One example vendor-specific, CIP-based redundancy solution takes advantage of the flexibility of EtherNet/IP networks. The family of TCP, UDP, IP, and Ethernet protocols is used as an abstraction to enable a backup controller to take over the responsibilities of the active controller in the event of active device’s failure. The active device has an IP address and MAC address that identify it in an EtherNet/IP network and that are used to communicate with the rest of the system. The transfer of responsibilities to the backup device is known as switchover or failover. During the switchover process, the backup device takes over the IP address of the failed device and sends Gratuitous ARPs to announce that this IP address is now associated with a new MAC address. The backup device continues the work of the active device that has failed as shown in Figure 1.
The solution described in Figure 1 is an example of switchover redundancy. The solution described above has pros and cons. The pros are:
Not all the devices connected to EtherNet/IP networks need to support redundancy. Parts of the system can even be unaware that redundancy is used in another part of the system. This supports easy redundancy solution integration with any EtherNet/IP capable devices.

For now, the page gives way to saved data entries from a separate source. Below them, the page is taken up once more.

-- ==== Sys2Proof/Tests/Slice0.lean ====
section
/-! SUPPORT. Small tests: the well-formedness checks, values of the spec, one step of every command, and for every obligation with hypotheses a state that meets them. -/

namespace Sys2Proof.Tests

open Sys2Proof.Machine

/-! ## Well-formedness: an ill-formed term for each check -/

theorem test_patch_must_rise :
    Instr.wellFormed (.rstnAssert [(3, 1), (3, 2)]) = false ∧ Instr.wellFormed (.powerLoss [(4, 1), (3, 2)]) = false
      ∧ Instr.wellFormed (.powerLoss [(3, 1), (4, 2)]) = true := by decide

theorem test_changed_bits_must_change :
    Instr.wellFormed (.visitReadDone [(3, 0)]) = false ∧ Instr.wellFormed (.visitReadDone [(3, 1)]) = true
      ∧ Instr.wellFormed (.readRowsReadDone [(4, 1), (3, 1)]) = false := by decide

theorem test_first_ready_wait_leaves_no_patch :
    Instr.wellFormed (.readyTimeout false [(0, 1)]) = false ∧ Instr.wellFormed (.readyTimeout true [(0, 1)]) = true
      ∧ Instr.wellFormed (.readyTimeout true [(1, 1), (0, 1)]) = false ∧ Instr.wellFormed (.readyTimeout false []) = true := by
  decide

theorem test_register_writes_of_other_rows_are_not_plain :
    Instr.wellFormed (.registerWrite 0x0C 5) = false ∧ Instr.wellFormed (.registerWrite 0x0E 5) = false
      ∧ Instr.wellFormed (.registerWrite 0x0F 5) = false ∧ Instr.wellFormed (.registerWrite 0x14 5) = false
      ∧ Instr.wellFormed (.registerWrite 0x18 0) = false := by decide

theorem test_control_and_command_writes_of_other_rows_are_not_plain :
    Instr.wellFormed (.registerWrite 0x0D 1) = false ∧ Instr.wellFormed (.registerWrite 0x0D 2) = false
      ∧ Instr.wellFormed (.registerWrite 0x0D 4) = true ∧ Instr.wellFormed (.registerWrite 0x01 0x7F) = false
      ∧ Instr.wellFormed (.registerWrite 0x01 0x77) = true := by decide

/-! ## States used below -/

/-- A part with N = 1 that is READY, both copies valid, nothing in progress. -/
def ready : State :=
  { Chip.resetBlocks true false 1 with
    dir := { DirectoryUnit.reset with
      mode := .idle, opState := .ready, validA := true, validB := true, seqA := 1, seqB := 2 }
    array := [], pending := [] }

/-- The ready part with PARAM0 to PARAM2. -/
def withParams (p0 p1 p2 : Word) : State :=
  { ready with cmd := { ready.cmd with params := ⟨p0, p1, p2, 0, 0, 0⟩ } }

/-- The ready part with an access in progress. -/
def carrying (p : Purpose) (x : PhysRow) (d : Option (List Word)) : State :=
  { ready with seq := Sequencer.carrying (request p x d) }

/-- A one-row transfer in a phase. -/
def oneRow (kind : TransferKind) (phase : RowPhase) (sp : Option SpareId) : Transfer :=
  { kind, row := 5, last := 5, done := 0, firstFail := none, fails := 0, extra := 0, phase, spare := sp }

/-- A state with this work in EXECUTING. -/
def working (w : Work) (s : State) : State := { s with cmd := { s.cmd with st := .executing, work := w } }

/-- Spare 0 of zone 0. -/
def spare0 : SpareId := ⟨0, 0, 0⟩

/-- Physical row 5 of device 0, the home row of logical row 5. -/
def row5 : PhysRow := ⟨0, 5⟩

When combined with Hot and Active aspects of redundancy, this solution is capable of maintaining CIP implicit connections if the switchover can be executed before the connection timeout timers of those connections expire.
The cons are as follows:
During the switchover there is a nonzero period of time when CIP implicit connection data is not sent by any of the redundant devices. The process is not controlled for this period of time.
The switchover time constrains values of CIP connection parameters. The Requested Packet Interval (RPI) and Connection Timeout Multiplier values must be adjusted, so the connection does not time out during the switchover period. The connection timeout settings are especially important for CIP Safety connections as the timeout of such connection would cause the system to transition into a safe state, and this would be a “spurious trip”. Long connection timeout settings are unacceptable for customers that want both redundancy and quick detection of connection problems.

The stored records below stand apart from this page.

-- ==== Sys2Proof/Machine/Fetch.lean ====
section
/-! DEFINITION. Steps 1 to 3 of `00_scope.md` R10: the alignment of pc, `FetchWord` (`20_memory.md` R50), `Decode` (`30_encoding.md` R95). -/

namespace Sys2Proof.Machine

/-- `FetchWord(a)` (R50): every byte must admit fetch; the word is little-endian (R43). -/
def fetchWord (s : State) (a : Word) : Except Fault Word :=
  if s.cfg.allAccessible .fetch a.toNat 4 then .ok (s.mem.read32 a.toNat) else .error (.fetchAccessFault a)

/-- The instruction at pc, or the fault of steps 1 to 3 in the order of `60_exceptions.md` R204: misaligned pc, fetch access, illegal word. -/
def fetchInstr (s : State) : Except Fault Instr :=
  if s.pc.extractLsb' 0 2 ≠ 0#2 then .error (.instrAddrMisaligned s.pc)
  else
    match fetchWord s s.pc with
    | .error f => .error f
    | .ok w =>
      match decode w with
      | .error _ => .error (.illegalInstruction w)
      | .ok i => .ok i

/-- The configuration with the four bytes at `a` made fetchable, if they are not yet. Used by `State.withFetchWord` alone. -/
def admitFetch (c : Config) (a : Nat) : Config :=
  if c.allAccessible .fetch a 4 then c else { c with access := ⟨.fetch, a, a + 3⟩ :: c.access }

end Sys2Proof.Machine
end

The switchover times that can be guaranteed with this technique are too long for some systems. For safety systems, a long switchover time means a long safety reaction time that can impact the physical constraints of a system in order to keep humans and equipment safe. Long safety reaction times can even make the system infeasible if it cannot be out of control for that period of time.
For every CIP connection maintained by the active device, the O->T Network Connection ID and T->O Network Connection ID need to be passed from the active device to the backup device to enable switchover without dropping CIP connections.

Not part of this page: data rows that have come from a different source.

/-- The state after reset is good, and so is every state a run can start in (R31 to R34; the reset values and the canonical form
are the model's own, assumption logs 2, 3 and 4). -/
def Obligations.RunsStartInAGoodState : Prop :=
  State.reset.Inv ∧
  ∀ (c : Config) (x : Vector Word 32), c.resetPc.toNat % 4 = 0 → c.initMem.wf → (State.start c x).Inv

/-- R55, consequence: the bytes at fetchable addresses never change during a run, and a fetch always returns the `INIT_MEM` contents.
(Rests on StoreToCode, the spec's decision D11; assumption log 13.) -/
def Obligations.FetchableBytesNeverChange : Prop :=
  (∀ (s t : State) (a : Nat), Steps s t → s.cfg.accessible .fetch a = true → t.byteAt a = s.byteAt a) ∧
  (∀ (c : Config) (x : Vector Word 32) (t : State) (a w : Word), Steps (State.start c x) t →
    fetchWord t a = .ok w → w = c.initMem.read32 a.toNat)

/-- No step changes the five parameters of R6, which the model carries in the state (assumption log 1). -/
def Obligations.StepsKeepTheParameters : Prop :=
  ∀ s t : State, Steps s t → t.cfg = s.cfg

/-- R31, R32, R33, R240: a run starts with pc = `RESET_PC`, x0 = 0, x1 to x31 any values, memory = `INIT_MEM`. -/
def Obligations.RunStartsAtTheParameters : Prop :=
  ∀ (c : Config) (x : Vector Word 32),
    (State.start c x).pc = c.resetPc ∧ (State.start c x).readReg 0 = 0 ∧
    (∀ r : Reg, r ≠ 0 → (State.start c x).readReg r = x[r]) ∧
    (∀ a, (State.start c x).byteAt a = c.initMem.read a) ∧ (State.start c x).cfg = c

/-! ### Runs -/

/-- R246: a run has ended normally when pc = `HALT_PC` before a step, and no step is taken from there; the final state is the state at that point, reached by
steps. -/
def Obligations.RunEndsAtHaltPc : Prop :=
  (∀ (n : Nat) (s : State), s.cfg.haltPc = some s.pc → runToHalt n s = .ended s) ∧
  (∀ (n : Nat) (s t : State), runToHalt n s = .ended t → Steps s t ∧ t.cfg.haltPc = some t.pc)

/-- R205: a fault ends the run with the state exactly as it was before the faulting instruction, and no instruction after it executes, however long the run. -/
def Obligations.FaultEndsTheRunInTheStateBefore : Prop :=
  ∀ (n : Nat) (s t : State) (f : Fault), runToHalt n s = .faulted f t →
    Steps s t ∧ step t = .fault f ∧ ∀ m, runToHalt (n + m) s = .faulted f t

/-! ### Assembler syntax -/

/-- R101, R102: the assembler admits only operands the formats hold: every instruction it answers is well formed, so that its word decodes to it. -/
def Obligations.AssembledInstructionsAreEncodable : Prop :=
  ∀ (labels : Labels) (here : Word) (line : String) (i : Instr), assembleLine labels here line = some i →
    i.wellFormed = true

/-- R102: a label in any of the six branches or in JAL, whatever its name and the registers, stands for its address minus the address of the instruction, so
that the target is the label, when that is an offset imm_B or imm_J holds; otherwise the line is not admitted (the ranges are R80's and R82's; that the assembler
refuses the rest is the model's choice, assumption log 24). -/
def Obligations.LabelsStandForRelativeOffsets : Prop :=
  ∀ (labels : Labels) (here there : Word) (name : List Char) (rd rs1 rs2 : Reg),
    isLabelName name = true → labels.lookup name = some there →
    (∀ op mk, (op, mk) ∈ [("beq", Instr.beq), ("bne", .bne), ("blt", .blt), ("bge", .bge), ("bltu", .bltu), ("bgeu", .bgeu)] →
      (-4096 ≤ (there - here).toInt ∧ (there - here).toInt ≤ 4094 ∧ (there - here).toInt % 2 = 0 →
        ∃ off, assembleLine labels here (asmLine op [regName rs1, regName rs2, name]) = some (mk rs1 rs2 off) ∧
          here + sext13 off = there) ∧
      (¬ (-4096 ≤ (there - here).toInt ∧ (there - here).toInt ≤ 4094 ∧ (there - here).toInt % 2 = 0) →
        assembleLine labels here (asmLine op [regName rs1, regName rs2, name]) = none)) ∧
    (-1048576 ≤ (there - here).toInt ∧ (there - here).toInt ≤ 1048574 ∧ (there - here).toInt % 2 = 0 →
      ∃ off, assembleLine labels here (asmLine "jal" [regName rd, name]) = some (.jal rd off) ∧ here + sext21 off = there) ∧
    (¬ (-1048576 ≤ (there - here).toInt ∧ (there - here).toInt ≤ 1048574 ∧ (there - here).toInt % 2 = 0) →
      assembleLine labels here (asmLine "jal" [regName rd, name]) = none)
end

CIP Explicit connections are TCP-based in EtherNet/IP and synchronizing TCP sessions between the active device and the backup devices is challenging, thus usually CIP Explicit connections are dropped at switchover. This leads to a loss of communication with HMI devices and the need for reconnection.
This redundancy technique only applies to EtherNet/IP originators.
Another approach that some targets have used is to delay applying their connection fault action for a configurable amount of time after a connection times out. If another (or even the same) originator re- establishes the connection before this additional delay expires, the connection fault action is avoided. The pause in control during the additional delay required for this approach is not acceptable for all applications.
Concurrent Connections to the rescue
The spring 2023 publication of the CIP Networks Library introduced Concurrent Connections technology. Concurrent Connections are an answer to many of the redundancy solution deficiencies identified above. In short, Concurrent Connections enable flexible, zero switchover time, end-to-end redundancy solutions. The easiest way to explain Concurrent Connections is to compare them to PRP. Concurrent Connections are like PRP on the CIP connection layer. Concurrent Connections allow the use of redundancy for any endpoints or routers along the path of the connection. Concurrent Connections enable multiple paths for transferring the CIP data between all participants in the connection. The CIP data is sent simultaneously across multiple branches through all of the participants to reach the other end of a connection as shown in Figure 2.
There are three redundant devices in the above diagram: a duplex originator, a duplex router, and a duplex target. The concurrent connection is represented as all the links between all participants in the above diagram. There are 8 such links, the CIP specification calls them branches of the concurrent connection. Because of this concurrent connection topology, there are multiple paths that data from either of the originator participants can use to reach either of the target participants and vice versa. All of the concurrent connection branches together form one logical CIP Application Connection. From the application perspective, the concurrent connection looks exactly the same as the non-concurrent connection.
If a device participating in the concurrent connection fails, then its concurrent connection branches will stop working. When the network path used by the concurrent connection fails, the affected concurrent connection branches will stop working. The remaining branches of the concurrent connection will keep on delivering data between originators and targets as long as there is at least one available path between originators and targets. Figure 3 demonstrates the setup from Figure 2 after a few failures.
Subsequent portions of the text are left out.